- Born: 1929 Cincinnati, Ohio, U.S.
- Died: February 4, 2012 (aged 82–83) Sarasota, Florida, U.S.
- Education: Amherst College (BA) University of Wisconsin (PhD)
- Scientific career
- Fields: Organic chemistry
- Workplaces: University of Michigan, California Institute of Technology, University of Virginia
- Doctoral advisor: William Summer Johnson
- Other academic advisors: William Gould Young
- Doctoral students: David A. Evans
- Other notable students: Peter Wipf

= Robert E. Ireland =

American organic chemist

Robert E. Ireland (1929 – February 4, 2012) was an American chemist and the Thomas Jefferson Chair Professor of chemistry at the University of Virginia. He is known for his textbook Organic Synthesis and his contributions to the Ireland–Claisen rearrangement chemical reaction.

==Academic career==
Ireland earned his A.B. in chemistry in 1951 at Amherst College and earned his Ph.D. in chemistry in 1954 from the University of Wisconsin with William Summer Johnson, and did his postdoctoral work at UCLA with William Gould Young. In 1956, he joined the chemistry department of University of Michigan.
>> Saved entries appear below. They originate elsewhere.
-- ==== Sys2Proof/Machine/Charges.lean ====
section
/-!
DEFINITION. Charges (R38 to R45, R97, R111, R127, R137, R160): exact functions of a configuration.
-/
namespace Sys2Proof.Machine

/-! ## Exact fractions -/

/-- A fraction in lowest terms. -/
def frac (n d : Nat) : Nat × Nat := let g := Nat.gcd n d; if g = 0 then (n, d) else (n / g, d / g)

/-- The sum of two fractions. -/
def addFrac (a b : Nat × Nat) : Nat × Nat := frac (a.1 * b.2 + b.1 * a.2) (a.2 * b.2)

/-- The sum of fractions. -/
def sumFrac (l : List (Nat × Nat)) : Nat × Nat := l.foldl addFrac (0, 1)

/-- A fraction rounded up. -/
def ceilFrac (a : Nat × Nat) : Nat := ceilDiv a.1 a.2

/-- The difference of two fractions, 0 where it is negative. -/
def subFrac (a b : Nat × Nat) : Nat × Nat := frac (a.1 * b.2 - b.1 * a.2) (a.2 * b.2)

/-- Whether one fraction is greater than another. -/
def gtFrac (a b : Nat × Nat) : Bool := b.1 * a.2 < a.1 * b.2

/-! ## Flows (R40, R41, R137) -/

/-- What a charge needs to know of a flow. -/
structure FlowCharge where
  essence : Nat
  payload : Nat × Nat          -- b/s charged on the port
  packet : Nat                 -- P
  header : Nat                 -- H
  port : Nat
  deriving DecidableEq, Repr

/-- The payload charge of an audio flow (R40). -/
def audioPayload (essence channels depth rate96 : Nat) : Nat :=
  channels * (if essence = 3 then 32 else if depth = 0 then 16 else 24) * (if rate96 = 1 then 96000 else 48000)

/-- The derived packet payload of an audio flow (R115). -/
def audioPacket (essence channels depth time rate96 : Nat) : Nat :=
  packetSamples time rate96 * channels * sampleBytes essence depth

/-- Per-packet overhead H (R41, R137). -/
def flowHeader (essence vlan ipLen : Nat) (oneRow : Bool) : Nat :=
  38 + (if vlan = 0xFFFF then 0 else 4) + (if ipLen = 16 then 40 else 20) + 8 + 12 +
    match essence with
    | 1 => if oneRow then 8 else 14
    | 4 => 8
    | 5 => 8
    | _ => 0

/-- A port's VLAN in a configuration. -/
def Objs.portVlan (c : Objs) (port : Nat) : Nat := Objs.n c (portIdx port Obj.portVlan) (portNo port)

/-- The carriage from which a receive ST2022_6 entry is charged (R114). -/
def Objs.rxCarriage (c : Objs) (e : Nat) : Nat :=
  (([1, 2, 3, 4].find? fun k => carries k (Objs.n c Obj.rxVideoFormat e)).getD 0)

/-- The lane rate that a carriage gives a format. -/
def carriageBits (k f : Nat) : Nat × Nat := if k = 0 then (0, 1) else laneRate (carriageRate k f)

/-- The charge of a receive entry. -/
def Objs.rxFlow (c : Objs) (e : Nat) : FlowCharge :=
  let es := Objs.n c Obj.rxEssence e
  let f := Objs.rxFormat c e
  let bytes := Objs.n c Obj.rxPacketBytes e
  let ch := Objs.n c Obj.rxAudioChannels e
  let dep := Objs.n c Obj.rxAudioDepth e
  let r96 := Objs.n c Obj.rxAudioRate e
  let pay : Nat × Nat := match es with
    | 1 => (fmtPayload f, 1)
    | 2 => (audioPayload 2 ch dep r96, 1)
    | 3 => (audioPayload 3 ch dep r96, 1)
    | 5 => carriageBits (Objs.rxCarriage c e) (Objs.n c Obj.rxVideoFormat e)
    | _ => (Objs.n c Obj.rxDeclaredRate e, 1)
  let p := match es with
    | 2 => audioPacket 2 ch dep (Objs.n c Obj.rxPacketTime e) r96
    | 3 => audioPacket 3 ch dep (Objs.n c Obj.rxPacketTime e) r96
    | 5 => 1376
    | _ => bytes
  let port := Objs.n c Obj.rxPort e
  ⟨es, pay, p, flowHeader es (Objs.portVlan c port) (Objs.by c Obj.rxDstAddr e).length (p != 0 && lineBytes f % p == 0), port⟩

/-- The format of a transmit video entry: its destination's reserved format (R137). -/
def Objs.txFormatOf (c : Objs) (e : Nat) : Nat := Objs.n c Obj.dstReservedFormat (Objs.n c Obj.txSource e)

/-- The carriage of a transmit ST2022_6 entry (R140). -/
def Objs.txCarriageOf (c : Objs) (e : Nat) : Nat :=
  let k := carriageFor (Objs.n c Obj.txCarriage e) (Objs.txFormatOf c e)
  if 1 ≤ k && k ≤ 4 then k else 0

/-- The charge of a transmit entry. -/
def Objs.txFlow (c : Objs) (e : Nat) : FlowCharge :=
  let es := Objs.n c Obj.txEssence e
  let f := Objs.txFormatOf c e
  let ch := Objs.n c Obj.txAudioChannels e
  let dep := Objs.n c Obj.txAudioDepth e
  let r96 := Objs.n c Obj.txAudioRate e
  let src := Objs.n c Obj.txSource e
  let pay : Nat × Nat := match es with
    | 1 => (fmtPayload f, 1)
    | 2 => (audioPayload 2 ch dep r96, 1)
    | 3 => (audioPayload 3 ch dep r96, 1)
    | 5 => carriageBits (Objs.txCarriageOf c e) f
    | 6 => (Objs.n c Obj.rxDeclaredRate src, 1)
    | _ => (Objs.n c Obj.txDeclaredRate e, 1)
  let p := match es with
    | 2 => audioPacket 2 ch dep (Objs.n c Obj.txPacketTime e) r96
    | 3 => audioPacket 3 ch dep (Objs.n c Obj.txPacketTime e) r96
    | 5 => 1376
    | 6 => Objs.n c Obj.rxPacketBytes src
    | _ => Objs.n c Obj.txPacketBytes e
  let port := Objs.n c Obj.txPort e
  ⟨es, pay, p, flowHeader es (Objs.portVlan c port) (Objs.by c Obj.txDstAddr e).length (p != 0 && lineBytes f % p == 0), port⟩

/-- The port charge of a flow: payload × (P + H) / P (R41). For P = 0, which R41 leaves undefined, the model charges 0
(DESIGN CHOICE, notes/assumptions/60.md). -/
def FlowCharge.rate (x : FlowCharge) : Nat × Nat :=
  if x.packet = 0 then (0, 1) else frac (x.payload.1 * (x.packet + x.header)) (x.payload.2 * x.packet)

/-- The charge of a media port in one direction. -/
def Objs.portCharge (c : Objs) (port : Nat) (tx : Bool) : Nat × Nat :=
  if tx then sumFrac (((Objs.txEntries c).filter fun e => Objs.n c Obj.txPort e == port).map fun e => (Objs.txFlow c e).rate)
  else sumFrac (((Objs.rxEntries c).filter fun e => Objs.n c Obj.rxPort e == port).map fun e => (Objs.rxFlow c e).rate)

/-- RxBufferDelay in force in nanoseconds (R121). -/
def Objs.rxDelay (c : Objs) (e : Nat) : Nat :=
  let d := Objs.n c Obj.rxBufferDelay e
  let es := Objs.n c Obj.rxEssence e
  if d != 0 then d else if es = 2 || es = 3 then 250000 else 64000

/-- The receive buffer reservation M of an entry (R111). -/
def Objs.rxReserve (c : Objs) (e : Nat) : Nat :=
  let x := Objs.rxFlow c e
  let r := x.rate
  let b := if Objs.n c Obj.rxSenderType e = 2 then 256 else 16
  ceilDiv (Objs.rxDelay c e * r.1) (1000000000 * 8 * r.2) + b * (x.packet + x.header)

/-! ## Slots (R38 to R44) -/

/-- The source slots that have a reserved format. -/
def Objs.srcSlots (c : Objs) : List Nat := (Objs.subs c Obj.srcReservedFormat).filter fun n => Objs.n c Obj.srcReservedFormat n != 0

/-- The destination slots that have a reserved format. -/
def Objs.dstSlots (c : Objs) : List Nat := (Objs.subs c Obj.dstReservedFormat).filter fun n => Objs.n c Obj.dstReservedFormat n != 0

/-- A writer group's charge. -/
def Objs.writerGroup (c : Objs) (g : Nat) : Nat :=
  (((Objs.srcSlots c).filter fun n => n / 16 == g).map fun n => fmtPixelRate (Objs.n c Obj.srcReservedFormat n)).sum

/-- A reader group's charge. -/
def Objs.readerGroup (c : Objs) (g : Nat) : Nat :=
  (((Objs.dstSlots c).filter fun n => n / 16 == g).map fun n => fmtPixelRate (Objs.n c Obj.dstReservedFormat n)).sum

/-- The payload of audio, ancillary and opaque flows: a pair counts once. -/
def flowPayload (x : FlowCharge) : Nat :=
  if x.essence = 2 || x.essence = 3 || x.essence = 4 || x.essence = 6 then x.payload.1 else 0

/-- Payload in (R38). -/
def Objs.payloadIn (c : Objs) : Nat :=
  ((Objs.srcSlots c).map fun n => match Objs.feed c n with
    | .sdi _ => fmtPayload (Objs.n c Obj.srcReservedFormat n)
    | .flow _ => fmtPayload (Objs.n c Obj.srcReservedFormat n)
    | _ => 0).sum +
  (((Objs.rxEntries c).filter fun e => Objs.rxLeadEntry c e == e).map fun e => flowPayload (Objs.rxFlow c e)).sum

/-- Payload out (R38). -/
def Objs.payloadOut (c : Objs) : Nat :=
  ((Objs.dstSlots c).map fun n => match Objs.sink c n with
    | .sdi _ => fmtPayload (Objs.n c Obj.dstReservedFormat n)
    | .tx _ => fmtPayload (Objs.n c Obj.dstReservedFormat n)
    | _ => 0).sum +
  (((Objs.txEntries c).filter fun e => Objs.txLeadEntry c e == e).map fun e => flowPayload (Objs.txFlow c e)).sum

/-- The output frame rate of a format in frames per 1,001 seconds, a whole number for every rate (R39, R154). -/
def frameRate1001 (f : Nat) : Nat :=
  let r := rateFrac (fmtRate f)
  let n := if r.2 = 0 then 0 else 1001 * r.1 / r.2
  if rasterInterlaced (fmtRaster f) then n / 2 else n

/-- The timing key of a destination (R20, R220): output frame rate, offset, mode. -/
def Objs.timingKey (c : Objs) (d : Nat) : Nat × Nat × Nat :=
  match Objs.sink c d with
  | .layer e _ =>
    let f := Objs.n c Obj.srcReservedFormat (Objs.n c Obj.cqSrcSlot e)
    (frameRate1001 f, Objs.n c Obj.cqTimingOffset e, 0)
  | _ =>
    let f := Objs.n c Obj.dstReservedFormat d
    (frameRate1001 f, Objs.n c Obj.dstTimingOffset d, Objs.n c Obj.dstAlignMode d)

/-- Frames per second of a timing key, as charged: a 1/1.001 rate at its integer rate (R39). -/
def keyHz (k : Nat × Nat × Nat) : Nat := ceilDiv k.1 1001

/-- The read streams of a configuration (R21, R36, R44, R200): the source slot, the format and the frame rate charged, and
none for a stream of its own or the timing key of a shared one. A follow-source destination, whatever it feeds, has a stream of
its own and is charged at its own reserved format (notes/assumptions/41.md). -/
def Objs.readStreams (c : Objs) : List (Nat × Nat × Nat × Option (Nat × Nat × Nat)) :=
  let all := (Objs.dstSlots c).filterMap fun d =>
    match routeSource (Objs.n c Obj.route d), Objs.sink c d with
    | none, _ => none
    | _, .none => none
    | some slot, k =>
      let key := Objs.timingKey c d
      let f := Objs.n c Obj.srcReservedFormat slot
      let g := Objs.n c Obj.dstReservedFormat d
      if Objs.b c Obj.dstFollowSource d then some (slot, g, fmtChargeRate g, none)
      else match k with
        | .record _ => some (slot, f, keyHz key, none)
        | .delay _ => some (slot, f, keyHz key, none)
        | _ => some (slot, f, keyHz key, some key)
  all.filter (·.2.2.2.isNone) ++ (all.filter (·.2.2.2.isSome)).eraseDups

/-- The graphics charge of an engine (R44). -/
def Objs.engineCharge (c : Objs) (e : Nat) : Nat :=
  let slot := Objs.n c Obj.cqSrcSlot e
  if slot = 0xFFFF then 0
  else
    let r := surfaceStream (Objs.n c Obj.srcReservedFormat slot)
    let on := ([4, 5, 6, 7].map (8 * e + ·)).filter fun x => Objs.b c Obj.layerEnable x
    let live := (on.filter fun x => !Objs.b c Obj.layerStatic x).length
    live * r + if (on.any fun x => Objs.b c Obj.layerStatic x) then 2 * r else 0

/-- The HBM charge (R44). -/
def Objs.hbmCharge (c : Objs) : Nat :=
  ((Objs.srcSlots c).map fun n => fmtStream (Objs.n c Obj.srcReservedFormat n)).sum +
  ((Objs.readStreams c).map fun x => fmtStreamAt x.2.1 x.2.2.1).sum +
  ((List.range 32).map (Objs.engineCharge c)).sum

/-- Pages of the frame-store pool in force (R159). -/
def Objs.storePages (c : Objs) : Nat := ((Objs.srcSlots c).map fun n => fmtPages (Objs.n c Obj.srcReservedFormat n)).sum

/-! ## Moraine (R426, R430, R432) -/

/-- Bytes that a frame takes in the pool (R428). -/
def poolFrame (f : Nat) : Nat := roundUp (fmtFrameBytes f) 4096

/-- Extents of a number of frames. -/
def poolExtents (f frames : Nat) : Nat := ceilDiv (frames * poolFrame f) 2097152

/-- The ring of an enabled delay line (R432). -/
def Objs.ringExtents (c : Objs) (l : Nat) : Nat :=
  poolExtents (Objs.n c Obj.dstReservedFormat (Objs.n c Obj.dlyDst l)) (Objs.n c Obj.dlyCapacity l + 2)

/-- Enabled delay lines, records and playbacks. -/
def Objs.delays (c : Objs) : List Nat := (Objs.subs c Obj.dlyEnable).filter fun l => Objs.b c Obj.dlyEnable l

/-- Enabled records. -/
def Objs.records (c : Objs) : List Nat := (Objs.subs c Obj.recEnable).filter fun r => Objs.b c Obj.recEnable r

/-- Enabled playbacks. -/
def Objs.plays (c : Objs) : List Nat := (Objs.subs c Obj.playEnable).filter fun p => Objs.b c Obj.playEnable p

/-- The write charge of Moraine (R430). -/
def Objs.morWrite (c : Objs) : Nat :=
  ((Objs.delays c).map fun l => fmtStream (Objs.n c Obj.dstReservedFormat (Objs.n c Obj.dlyDst l))).sum +
  ((Objs.records c).map fun r => fmtStream (Objs.n c Obj.dstReservedFormat (Objs.n c Obj.recDst r))).sum

/-- The read charge of Moraine (R430). -/
def Objs.morRead (c : Objs) : Nat :=
  ((Objs.delays c).map fun l => fmtStream (Objs.n c Obj.srcReservedFormat (Objs.n c Obj.dlySlot l))).sum +
  ((Objs.plays c).map fun p => fmtStream (Objs.n c Obj.srcReservedFormat (Objs.n c Obj.playSlot p))).sum

/-! ## Salvos as overlays (R45, R195) -/

/-- A configuration overlaid with the changes of a salvo. -/
def Objs.overlay (c : Objs) (l : List Change) : Objs := l.foldl (fun o x => Objs.set o x.addr x.val) c

/-- The salvos that hold a projection (R193, R195): the PENDING ones by boundary and order of acceptance, the ARMED ones, and
the one whose mirror is out. -/
def State.heldSalvos (s : State) : List (Nat × Salvo) :=
  sortBy (fun (a b : Nat × Salvo) =>
      a.2.boundary < b.2.boundary || (a.2.boundary == b.2.boundary && a.2.accepted ≤ b.2.accepted))
    (s.ce.salvos.filter fun x => x.2.state == .pending) ++
  sortBy (fun (a b : Nat × Salvo) => decide (a.2.armedAt ≤ b.2.armedAt))
    (s.ce.salvos.filter fun x => x.2.state == .armed) ++
  s.ce.salvos.filter fun x => x.2.state == .arming

/-- The configuration in force overlaid with every ARMED and PENDING salvo but one. -/
def State.projection (s : State) (but : Nat) : Objs :=
  (s.heldSalvos.filter fun x => x.1 != but).foldl (fun c x => Objs.overlay c x.2.changes) s.objs

/-- A charge projected: the charge in force plus the increase that each salvo makes to it, in their order (R45). -/
def projectNat (f : Objs → Nat) (c : Objs) (l : List (List Change)) : Nat :=
  (l.foldl (fun (p : Objs × Nat) x => let d := Objs.overlay p.1 x; (d, p.2 + (f d - f p.1))) (c, f c)).2

/-- An exact charge projected. -/
def projectFrac (f : Objs → Nat × Nat) (c : Objs) (l : List (List Change)) : Nat × Nat :=
  (l.foldl (fun (p : Objs × Nat × Nat) x => let d := Objs.overlay p.1 x; (d, addFrac p.2 (subFrac (f d) (f p.1)))) (c, f c)).2

end Sys2Proof.Machine
end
In 1965, he became a professor of organic chemistry at the California Institute of Technology. In 1985 he became the director of the Merrell Dow Research Institute in Strasbourg, France. A year later, he became the chair of the chemistry department of University of Virginia.

==Awards and honors==
- Ernest Guenther Award, 1977

==Personal life==
Ireland was married to wife Margaret at the time of his passing. He had two sons, Mark and Richard, with his first wife, Suzanne.